## [WORK TASK]
Of the records that follow, copy only the lines from the line containing "let pos := c.pos + r.n" to the line containing "elements in no", both included, exactly as written.

[Stored items]
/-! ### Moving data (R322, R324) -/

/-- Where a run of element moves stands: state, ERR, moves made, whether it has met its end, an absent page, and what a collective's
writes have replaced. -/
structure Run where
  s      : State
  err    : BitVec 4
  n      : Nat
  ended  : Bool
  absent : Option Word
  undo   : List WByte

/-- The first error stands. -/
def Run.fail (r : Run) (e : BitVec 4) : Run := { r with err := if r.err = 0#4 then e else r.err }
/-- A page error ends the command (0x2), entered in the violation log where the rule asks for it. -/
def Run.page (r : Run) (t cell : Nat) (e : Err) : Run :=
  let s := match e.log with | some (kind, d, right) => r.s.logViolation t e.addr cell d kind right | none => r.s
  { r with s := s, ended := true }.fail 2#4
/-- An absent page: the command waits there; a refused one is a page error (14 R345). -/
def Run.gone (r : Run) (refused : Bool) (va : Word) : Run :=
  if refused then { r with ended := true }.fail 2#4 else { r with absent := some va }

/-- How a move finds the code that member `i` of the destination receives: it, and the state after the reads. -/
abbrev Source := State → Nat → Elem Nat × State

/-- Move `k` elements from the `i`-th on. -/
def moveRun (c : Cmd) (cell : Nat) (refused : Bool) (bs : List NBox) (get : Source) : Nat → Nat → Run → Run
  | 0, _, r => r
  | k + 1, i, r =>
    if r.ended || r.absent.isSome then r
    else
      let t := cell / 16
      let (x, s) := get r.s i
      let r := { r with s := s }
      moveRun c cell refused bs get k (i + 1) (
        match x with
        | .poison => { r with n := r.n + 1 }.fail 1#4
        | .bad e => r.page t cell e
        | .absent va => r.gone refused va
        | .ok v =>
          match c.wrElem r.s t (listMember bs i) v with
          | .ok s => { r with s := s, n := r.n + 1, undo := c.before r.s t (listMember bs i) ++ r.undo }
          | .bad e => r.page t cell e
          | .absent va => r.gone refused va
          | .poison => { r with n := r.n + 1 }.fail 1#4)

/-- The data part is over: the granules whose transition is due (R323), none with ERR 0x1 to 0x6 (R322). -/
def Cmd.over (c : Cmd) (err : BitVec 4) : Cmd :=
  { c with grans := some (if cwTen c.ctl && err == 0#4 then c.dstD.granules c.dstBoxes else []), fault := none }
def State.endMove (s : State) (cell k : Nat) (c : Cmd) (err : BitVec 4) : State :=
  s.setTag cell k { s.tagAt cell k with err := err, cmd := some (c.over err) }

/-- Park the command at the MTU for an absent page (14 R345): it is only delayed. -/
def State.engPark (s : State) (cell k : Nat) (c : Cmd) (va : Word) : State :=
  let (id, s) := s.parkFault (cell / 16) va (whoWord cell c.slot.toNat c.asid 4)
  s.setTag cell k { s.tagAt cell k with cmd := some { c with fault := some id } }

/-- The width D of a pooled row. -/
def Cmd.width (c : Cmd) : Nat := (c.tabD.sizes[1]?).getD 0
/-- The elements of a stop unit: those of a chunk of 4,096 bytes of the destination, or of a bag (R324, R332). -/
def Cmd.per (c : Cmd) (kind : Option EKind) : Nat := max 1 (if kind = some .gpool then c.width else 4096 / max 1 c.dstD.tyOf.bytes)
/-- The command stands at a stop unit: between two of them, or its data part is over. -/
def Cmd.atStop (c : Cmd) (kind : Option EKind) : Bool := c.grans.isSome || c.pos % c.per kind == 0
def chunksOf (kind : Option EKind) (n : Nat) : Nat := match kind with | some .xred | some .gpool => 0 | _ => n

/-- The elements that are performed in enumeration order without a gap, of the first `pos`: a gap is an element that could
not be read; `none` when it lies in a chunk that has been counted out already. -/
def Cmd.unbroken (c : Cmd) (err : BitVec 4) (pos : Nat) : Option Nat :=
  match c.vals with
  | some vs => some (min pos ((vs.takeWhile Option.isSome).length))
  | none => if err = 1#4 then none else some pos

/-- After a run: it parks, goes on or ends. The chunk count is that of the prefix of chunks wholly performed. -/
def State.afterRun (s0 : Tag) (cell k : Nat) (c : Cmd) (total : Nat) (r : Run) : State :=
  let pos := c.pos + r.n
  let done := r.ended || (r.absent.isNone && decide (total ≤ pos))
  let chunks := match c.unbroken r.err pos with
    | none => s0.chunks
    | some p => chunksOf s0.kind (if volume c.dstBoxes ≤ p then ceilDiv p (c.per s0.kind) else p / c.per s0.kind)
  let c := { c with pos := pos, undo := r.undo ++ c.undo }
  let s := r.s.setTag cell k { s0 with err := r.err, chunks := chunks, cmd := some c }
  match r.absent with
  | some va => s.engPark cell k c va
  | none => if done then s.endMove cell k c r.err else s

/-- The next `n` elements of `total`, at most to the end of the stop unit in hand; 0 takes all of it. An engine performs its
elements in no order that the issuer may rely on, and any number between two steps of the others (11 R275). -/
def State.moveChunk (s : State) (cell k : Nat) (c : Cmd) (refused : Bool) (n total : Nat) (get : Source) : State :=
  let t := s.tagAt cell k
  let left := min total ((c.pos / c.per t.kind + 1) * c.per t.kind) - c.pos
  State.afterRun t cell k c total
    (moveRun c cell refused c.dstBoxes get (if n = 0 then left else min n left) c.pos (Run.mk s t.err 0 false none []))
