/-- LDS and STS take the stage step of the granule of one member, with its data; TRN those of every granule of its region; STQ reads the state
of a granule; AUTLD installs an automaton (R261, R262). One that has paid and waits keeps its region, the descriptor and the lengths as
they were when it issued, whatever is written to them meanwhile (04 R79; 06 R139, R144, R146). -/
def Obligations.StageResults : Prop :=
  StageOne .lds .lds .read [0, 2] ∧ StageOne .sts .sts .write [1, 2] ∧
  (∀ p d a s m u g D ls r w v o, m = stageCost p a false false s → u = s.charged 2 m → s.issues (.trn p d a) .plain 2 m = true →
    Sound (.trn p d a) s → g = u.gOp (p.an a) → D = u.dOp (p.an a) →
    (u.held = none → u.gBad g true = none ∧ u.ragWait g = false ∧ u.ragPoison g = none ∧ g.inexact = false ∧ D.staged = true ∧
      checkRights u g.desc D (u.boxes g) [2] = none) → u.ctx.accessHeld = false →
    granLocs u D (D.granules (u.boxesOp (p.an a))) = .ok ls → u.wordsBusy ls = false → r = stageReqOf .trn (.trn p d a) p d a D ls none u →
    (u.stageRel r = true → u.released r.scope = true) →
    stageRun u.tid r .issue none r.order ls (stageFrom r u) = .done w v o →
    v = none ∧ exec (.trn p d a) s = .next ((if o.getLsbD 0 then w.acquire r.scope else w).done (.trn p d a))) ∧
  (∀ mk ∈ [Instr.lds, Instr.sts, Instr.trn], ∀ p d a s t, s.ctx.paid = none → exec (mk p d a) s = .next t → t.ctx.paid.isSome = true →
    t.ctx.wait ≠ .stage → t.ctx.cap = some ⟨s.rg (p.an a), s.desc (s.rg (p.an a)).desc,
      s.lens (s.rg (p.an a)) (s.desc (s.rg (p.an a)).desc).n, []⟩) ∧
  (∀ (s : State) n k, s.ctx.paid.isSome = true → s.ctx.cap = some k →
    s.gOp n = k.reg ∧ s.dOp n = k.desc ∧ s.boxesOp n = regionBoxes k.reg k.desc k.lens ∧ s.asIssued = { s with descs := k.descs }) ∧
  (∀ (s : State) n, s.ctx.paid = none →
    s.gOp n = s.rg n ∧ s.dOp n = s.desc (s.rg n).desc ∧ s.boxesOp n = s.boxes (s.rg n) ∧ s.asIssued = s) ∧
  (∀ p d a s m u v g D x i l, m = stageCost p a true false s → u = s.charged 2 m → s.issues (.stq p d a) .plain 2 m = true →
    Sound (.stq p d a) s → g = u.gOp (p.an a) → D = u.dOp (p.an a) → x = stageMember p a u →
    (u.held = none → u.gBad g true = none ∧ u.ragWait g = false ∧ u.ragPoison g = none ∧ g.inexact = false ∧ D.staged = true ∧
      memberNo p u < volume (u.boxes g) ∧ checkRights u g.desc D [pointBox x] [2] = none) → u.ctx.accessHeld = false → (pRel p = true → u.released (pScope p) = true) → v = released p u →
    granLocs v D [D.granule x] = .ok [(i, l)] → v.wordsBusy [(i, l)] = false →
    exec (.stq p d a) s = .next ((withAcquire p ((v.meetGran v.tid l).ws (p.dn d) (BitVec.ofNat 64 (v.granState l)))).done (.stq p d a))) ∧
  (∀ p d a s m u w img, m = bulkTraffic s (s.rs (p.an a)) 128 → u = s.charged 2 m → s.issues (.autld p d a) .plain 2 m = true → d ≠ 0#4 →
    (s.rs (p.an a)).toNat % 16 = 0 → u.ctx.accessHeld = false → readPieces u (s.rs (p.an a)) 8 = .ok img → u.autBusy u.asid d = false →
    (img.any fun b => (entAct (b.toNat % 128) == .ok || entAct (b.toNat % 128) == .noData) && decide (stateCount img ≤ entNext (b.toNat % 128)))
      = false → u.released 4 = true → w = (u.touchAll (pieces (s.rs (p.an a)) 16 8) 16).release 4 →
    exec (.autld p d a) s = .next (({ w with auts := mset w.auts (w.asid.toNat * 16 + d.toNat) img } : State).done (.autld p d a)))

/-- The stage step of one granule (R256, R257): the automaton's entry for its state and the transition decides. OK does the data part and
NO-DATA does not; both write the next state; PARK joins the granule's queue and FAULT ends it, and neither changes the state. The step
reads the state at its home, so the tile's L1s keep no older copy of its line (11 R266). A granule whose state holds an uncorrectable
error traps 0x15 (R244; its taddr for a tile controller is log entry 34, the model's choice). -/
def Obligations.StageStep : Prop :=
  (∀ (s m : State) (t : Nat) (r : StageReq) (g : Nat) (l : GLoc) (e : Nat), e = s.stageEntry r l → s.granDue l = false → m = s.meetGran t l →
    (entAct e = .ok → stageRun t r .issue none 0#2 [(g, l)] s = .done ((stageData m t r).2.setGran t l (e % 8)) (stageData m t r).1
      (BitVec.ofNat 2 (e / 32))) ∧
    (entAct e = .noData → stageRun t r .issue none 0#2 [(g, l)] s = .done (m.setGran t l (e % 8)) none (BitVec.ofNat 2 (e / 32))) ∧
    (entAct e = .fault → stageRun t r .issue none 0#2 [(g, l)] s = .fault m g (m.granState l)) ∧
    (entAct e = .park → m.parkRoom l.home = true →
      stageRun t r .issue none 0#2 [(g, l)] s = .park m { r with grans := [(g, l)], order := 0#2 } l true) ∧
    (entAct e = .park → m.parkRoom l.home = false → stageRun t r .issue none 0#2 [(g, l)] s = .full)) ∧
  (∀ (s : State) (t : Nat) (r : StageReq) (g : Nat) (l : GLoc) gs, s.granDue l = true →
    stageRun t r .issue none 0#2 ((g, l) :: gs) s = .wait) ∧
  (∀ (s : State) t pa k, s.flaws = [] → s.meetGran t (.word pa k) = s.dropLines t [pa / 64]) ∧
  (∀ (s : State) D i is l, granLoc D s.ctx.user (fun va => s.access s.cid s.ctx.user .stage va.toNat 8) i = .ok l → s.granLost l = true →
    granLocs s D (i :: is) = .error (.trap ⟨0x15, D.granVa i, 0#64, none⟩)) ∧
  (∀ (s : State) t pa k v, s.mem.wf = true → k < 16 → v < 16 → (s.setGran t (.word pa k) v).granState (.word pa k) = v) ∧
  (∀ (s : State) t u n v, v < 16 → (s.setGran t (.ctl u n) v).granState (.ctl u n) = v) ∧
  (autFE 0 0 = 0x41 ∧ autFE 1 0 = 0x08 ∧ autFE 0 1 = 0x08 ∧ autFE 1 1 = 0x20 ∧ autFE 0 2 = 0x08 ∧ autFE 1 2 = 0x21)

## [RESPONSE TO THE EXERCISE]
  let pos := c.pos + r.n
  let done := r.ended || (r.absent.isNone && decide (total ≤ pos))
  let chunks := match c.unbroken r.err pos with
    | none => s0.chunks
    | some p => chunksOf s0.kind (if volume c.dstBoxes ≤ p then ceilDiv p (c.per s0.kind) else p / c.per s0.kind)
  let c := { c with pos := pos, undo := r.undo ++ c.undo }
  let s := r.s.setTag cell k { s0 with err := r.err, chunks := chunks, cmd := some c }
  match r.absent with
  | some va => s.engPark cell k c va
  | none => if done then s.endMove cell k c r.err else s

/-- The next `n` elements of `total`, at most to the end of the stop unit in hand; 0 takes all of it. An engine performs its
elements in no order that the issuer may rely on, and any number between two steps of the others (11 R275). -/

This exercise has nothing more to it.